──────── Data for analysis ────────

-- ==== Sys2Proof/Machine/Versions.lean ====
section
/-! DEFINITION. Versions and the board store (02_layout_table.md, 10_placer_contexts.md): compatibility words, tested
combinations, acceptance, firmware slots; board facts and their commit. -/

namespace Sys2Proof.Machine

/-! ## Compatibility words (R31 to R34, R429) -/

/-- Whether two words are the same version: kind, major and minor agree (R31). -/
def sameVersion (a b : Nat) : Bool := a / 256 == b / 256

/-- Kind and major of a word. -/
def wordKind (w : Nat) : Nat := bitsOf w 31 24
def wordMajor (w : Nat) : Nat := bitsOf w 23 16

/-- The classes of R33. -/
inductive Tested where
  | tested | untestable | untested
  deriving DecidableEq, Repr

/-- The current entries of the tested list (R32). -/
def State.currentCombos (s : State) : List (List Nat) :=
  s.running.combos.filter (fun e => sameVersion (e.getD 0 0) (s.obj K.versionsMgmtRunning))

/-- Whether an entry holds a word of a kind (R33). -/
def comboHolds (kind w : Nat) (e : List Nat) : Bool :=
  if kind = 2 then sameVersion (e.getD 1 0) w
  else
    let i := 2 * (kind - 2)
    decide (e.getD i 0 / 256 ≤ w / 256) && decide (w / 256 ≤ e.getD (i + 1) 0 / 256)

/-- The highest major that the running image implements for a kind (R429). -/
def State.majorOf (s : State) (kind : Nat) : Nat := byteAt (s.obj K.versionsMajors) (kind - 2)

/-- The class of a word (R33). -/
def State.classify (s : State) (kind w : Nat) : Tested :=
  if s.currentCombos.any (comboHolds kind w) then .tested
  else if wordMajor w > s.majorOf kind then .untestable
  else .untested

/-- The abort code with which an item is refused, if it is (R33). -/
def State.refusalOf (s : State) (kind w : Nat) : Option Nat :=
  match s.classify kind w with
  | .tested => none
  | .untestable => some aStale
  | .untested => if s.obj K.versionsAccept = 1 then none else some aUntested

/-- Record a refused check (R33) (DESIGN CHOICE, log entry 28). -/
def State.noteRefusal (s : State) (kind code : Nat) : State := s.set K.versionsLastRefusal (code * 65536 + kind)

/-- The version check of an item: refused with its record, or passed. The detail word is the refused word. -/
def State.checkVersion (s : State) (kind w : Nat) : State × Res Unit :=
  match s.refusalOf kind w with
  | some code => (s.noteRefusal kind code, .error ⟨code, w⟩)
  | none => (s, .ok ())

/-- An item comes into force: `versions.restricted` follows the untested ones, and a change raises VERSION (R33, R37)
(DESIGN CHOICE, log entry 28). -/
def State.setUntested (s : State) (bit : Nat) (b : Bool) : State :=
  let s := { s with untested := withBit s.untested bit b }
  let r := if s.untested = 0 then 0 else 1
  if s.obj K.versionsRestricted = r then s else (s.set K.versionsRestricted r).raise 746 0

/-- An item of a kind comes into force with a word, as its check classed it. -/
def State.inForceWord (s : State) (bit kind w : Nat) : State := s.setUntested bit (s.classify kind w != .tested)

/-- The check of a die's sequencer (R35, R36). -/
def State.checkDie (s : State) (d : Nat) : State :=
  let w := s.seqWords.getD d 0
  match s.classify 2 w with
  | .tested => (s.set (K.versionsSeqState d) 0).setUntested (1 + d) false
  | .untestable => ((s.set (K.versionsSeqState d) 2).noteRefusal 2 aStale).setUntested (1 + d) false
  | .untested =>
    if s.obj K.versionsAccept = 1 then (s.set (K.versionsSeqState d) 1).setUntested (1 + d) true
    else ((s.set (K.versionsSeqState d) 2).noteRefusal 2 aUntested).setUntested (1 + d) false

/-- The dies of the variant. -/
def State.dies (s : State) : List Nat := List.range (dieCount s.variant)

/-- After a write of `versions.accept` (R36): from 0 to 1 every die in FACTORY is checked again. -/
def actAccept (old v : Nat) (s : State) : State :=
  if old = 0 && v = 1 then
    s.dies.foldl (fun st d => if st.obj (K.versionsSeqState d) = 2 then st.checkDie d else st) s
  else s

/-- After a write of `versions.mgmt.select`: it goes to boot flash at once and holds from the next reset (R48). -/
def actSelect (v : Nat) (s : State) : State := { s with flashSelect := v }

/-- Whether a die is in FACTORY (R35). -/
def State.factoryDie (s : State) (d : Nat) : Bool := s.obj (K.versionsSeqState d) == 2

/-- A sequencer image is written to a die (R31, R36): the pair is checked. -/
def xSequencerWritten (d w : Nat) (s : State) : State :=
  let s := { s with seqWords := s.seqWords.set d w }
  (s.set (K.versionsSeqWord d) w).checkDie d

/-! ## Firmware slots (R39 to R41) -/

/-- The bytes of an image's first word. -/
def imageWord (bs : List Byte) : Nat := leAt bs 0 4

/-- The slot that an image makes when its programming passes (DESIGN CHOICE, log entry 4). -/
def slotOfImage (bs : List Byte) : Slot where
  headerValid := true
  word := imageWord bs
  crcGood := true
  image := bs
  combos := Config.imageCombos bs
  majors := Config.imageFact bs 0 % 4294967296
  rallyMin := Config.imageFact bs 1 % 4294967296
  rallyMax := Config.imageFact bs 2 % 4294967296
  algorithm := Config.imageFact bs 3 % 65536

def State.setSlot (s : State) (n : Nat) (x : Slot) : State := if n = 0 then { s with slotA := x } else { s with slotB := x }

/-- The object that shows a slot's word. -/
def slotWordKey (n : Nat) : Nat := if n = 0 then K.versionsMgmtWordA else K.versionsMgmtWordB

/-- Step 1 of R41: the slot with its header erased. -/
def State.eraseSlot (s : State) (n : Nat) : State :=
  (s.setSlot n { s.bootSlot n with headerValid := false, word := 0, crcGood := false, image := [] }).set (slotWordKey n) 0

/-- The end of step 3 of R41: the header is written when the read-back has passed; otherwise the slot stays invalid. -/
def State.finishSlot (s : State) (n : Nat) (bs : List Byte) (ok : Bool) : State :=
  if ok then (s.setSlot n (slotOfImage bs)).set (slotWordKey n) (imageWord bs)
  else s.raise 747 0

/-! ## Board facts (R220, R221) -/

/-- Whether a key is a board fact, or the map of R351 that is committed with them. -/
def isBoardKey (k : Nat) : Bool :=
  (k / 256 = 0x1800 && k % 256 < 4) || (0x1801 ≤ k / 256 && k / 256 ≤ 0x1806) || k == K.calUnresolvedMap

/-- Board facts are written only in LOAD (R220). -/
def guardBoard (s : State) : Res Unit := needMode s [mLoad]

/-- A commit of board facts while one runs ends with BUSY, detail its port (R220). -/
def guardBoardCommit (s : State) : Res Unit := do
  needMode s [mLoad]
  need (s.obj K.boardState != 2) aBusy (s.writer K.boardCommit).port

/-- BOARD_COMMIT (R220): the written facts go to the copy not in force. -/
def xBoardCommit (s : State) : State :=
  let keys := (s.inForce.map (·.1)).filter isBoardKey
  let s := { s with boardNext := keys.map (fun k => (k, s.obj k)), boardWas := s.obj K.boardState }
  let move := fun (b : List (Nat × List Byte)) (k : Nat) =>
    match Sp.find b (stagedBlob k) with
    | some x => Sp.insert b (programmedBlob k) x
    | none => Sp.erase b (programmedBlob k)
  { s with blobs := move (move s.blobs K.boardName) K.boardUser }.set K.boardState 2

/-- A programmed byte object comes into force. -/
def State.commitBlob (s : State) (k : Nat) : State :=
  match s.blob (programmedBlob k) with
  | some x =>
    let staged := if s.blob (stagedBlob k) = some x then Sp.erase s.blobs (stagedBlob k) else s.blobs
    { s with blobs := Sp.insert (Sp.erase staged (programmedBlob k)) k x }
  | none => s

/-- The CRC-32 of the committed facts; their order in the store is not stated (DESIGN CHOICE, log entry 2)
(DESIGN CHOICE, log entry 26). -/
def State.boardCrc (s : State) : Nat :=
  Config.free 20 (ofLE ((s.dict.filter (fun e => isBoardKey e.1)).flatMap (fun e => toLE 8 e.1 ++ toLE 512 (s.force e.1)))) % 4294967296

/-- BOARD_PROGRAMMED (R220): the new copy is in force. -/
def xBoardProgrammed (s : State) : State :=
  if s.obj K.boardState ≠ 2 then s
  else
    let s := s.boardNext.foldl (fun st e => st.settleTo e.1 e.2) s
    let s := { (s.commitBlob K.boardName).commitBlob K.boardUser with boardNext := [], placeDirty := true }
    (((s.set K.boardState 1).set K.boardCrc s.boardCrc).count K.boardCommits 32 1).raise 764 0

/-- Uses and roles in force. -/
def State.padUse (s : State) (n : Nat) : Nat := byteAt (s.force K.boardPads) n
def State.laneRoleOf (s : State) (n : Nat) : Nat := byteAt (s.force K.boardLanes) n
def State.pinUse (s : State) (k : Nat) : Nat := byteAt (s.force K.boardPins) k

/-- The values that a byte of a board object may take (R220 table). -/
def bytesUpTo (v n m : Nat) : Bool := (List.range n).all (fun i => byteAt v i ≤ m)

/-- The ranges of board objects held as bytes. -/
def guardBoardBytes (k v : Nat) : Res Unit :=
  need (if k = K.boardPads then bytesUpTo v 256 5
    else if k = K.boardLanes then bytesUpTo v 16 4
    else if k = K.boardPins then bytesUpTo v 96 3 else true) aRange 0

end Sys2Proof.Machine
end

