/-- The context of a scan slot on a tile. -/
def State.scanCtx (s : State) (n slot : Nat) : Option Nat := (s.tileCtxs n).find? (fun c => s.scans c && s.scanSlot c == slot)

/-- A selector joins a bus, but for one that a contention or a reload holds at ISOLATE, or a calibration at INTERNAL (R121, R124, R317,
R336). -/
def State.joinSel (s : State) (n half bus : Nat) : State :=
  if s.internal n || (s.tile n).isolated.testBit half || (s.tile n).isolated.testBit 2 then s else s.setSel n half bus

/-- A scan slot's settings come into force: its gain code, its feedback step in TIA form, its bus (R130). -/
def State.enterSlot (s : State) (n slot : Nat) : State :=
  match s.scanCtx n slot with
  | none => s
  | some c =>
    let t := s.obj (K.tileScanTable n)
    let s := s.inUse (K.tileFeGain n) (byteAt t (8 * slot + 1))
    let s := if s.formOf n = 2 then s.inUse (K.tileFeRf n) (byteAt t (8 * slot + 2)) else s
    s.joinSel n 0 (busOf (s.padOf c))

/-- A visit of a scan slot begins: its staged gain and its settings are in force (R130). While the tile calibrates no staged value takes
effect (R105), and at INTERNAL no slot is entered (R121). -/
def State.visitSlot (s : State) (n slot : Nat) : State :=
  let s := s.modTile n (fun x => { x with slot := slot, pos := 0 })
  let s := if (s.tile n).cal.step ≥ 2 then s else s.settleScanGain n slot
  if s.internal n then s else s.enterSlot n slot

/-- A sample of a scanning tile (R130): `blank` samples are discarded, `dwell` samples form a block, and the next slot follows.
A slot that a line trigger restarts begins again. -/
def State.scanWord (s : State) (n : Nat) (word : Int) (m : Mark) : State :=
  let x := s.tile n
  match s.scanCtx n x.slot with
  | none => s
  | some c =>
    let blank := s.node (K.graphNodeBlank c)
    let dwell := s.node (K.graphNodeDwell c)
    let s := s.modTile n (fun y => { y with pos := x.pos + 1 })
    let s := if x.pos < blank then s
      else
        let s := if x.pos = blank && s.mode = mRun && [cPrimed, cFlowing, cDegraded].contains (s.ctxState c) then s.openBlock c else s
        (s.sceneTake n c x.slot word).putWord n 0 c (s.sceneWord n c x.slot word) m
    if x.pos + 1 < blank + dwell then s
    else
      let s := s.closeLineOf c
      let next := if x.taken = 1 || x.slot + 1 ≥ s.obj (K.tileScanSlots n) then 0 else x.slot + 1
      (s.modTile n (fun y => { y with taken := 0 })).visitSlot n next

/-- Whether a tile converts: ON or STOPPING. -/
def State.converts (s : State) (n : Nat) : Bool :=
  enState (s.obj (K.tileStatus n)) == 2 || enState (s.obj (K.tileStatus n)) == 3

/-- The context of a tile's half; the odd tile of a pair serves the pair's context. -/
def State.halfCtx (s : State) (n half : Nat) : Option Nat :=
  let t := if s.adcMode n = 3 then n / 2 * 2 else n
  (s.tileCtxs t).find? (fun c => s.obj (K.ctxHalf c) == half)

/-- A ramp with the instant of its first word in RUN (R338, R340). -/
def Ramp.begun (r : Ramp) (c t : Nat) : Ramp :=
  if r.on && r.start.isNone && !r.waits.contains c then { r with start := some t } else r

────────

- _Brief_
Copy, from the material above, each line in which the string "item" occurs.

- _Answer space_
/-- The abort code with which an item is refused, if it is (R33). -/
/-- The version check of an item: refused with its record, or passed. The detail word is the refused word. -/
/-- An item comes into force: `versions.restricted` follows the untested ones, and a change raises VERSION (R33, R37)
/-- An item of a kind comes into force with a word, as its check classed it. -/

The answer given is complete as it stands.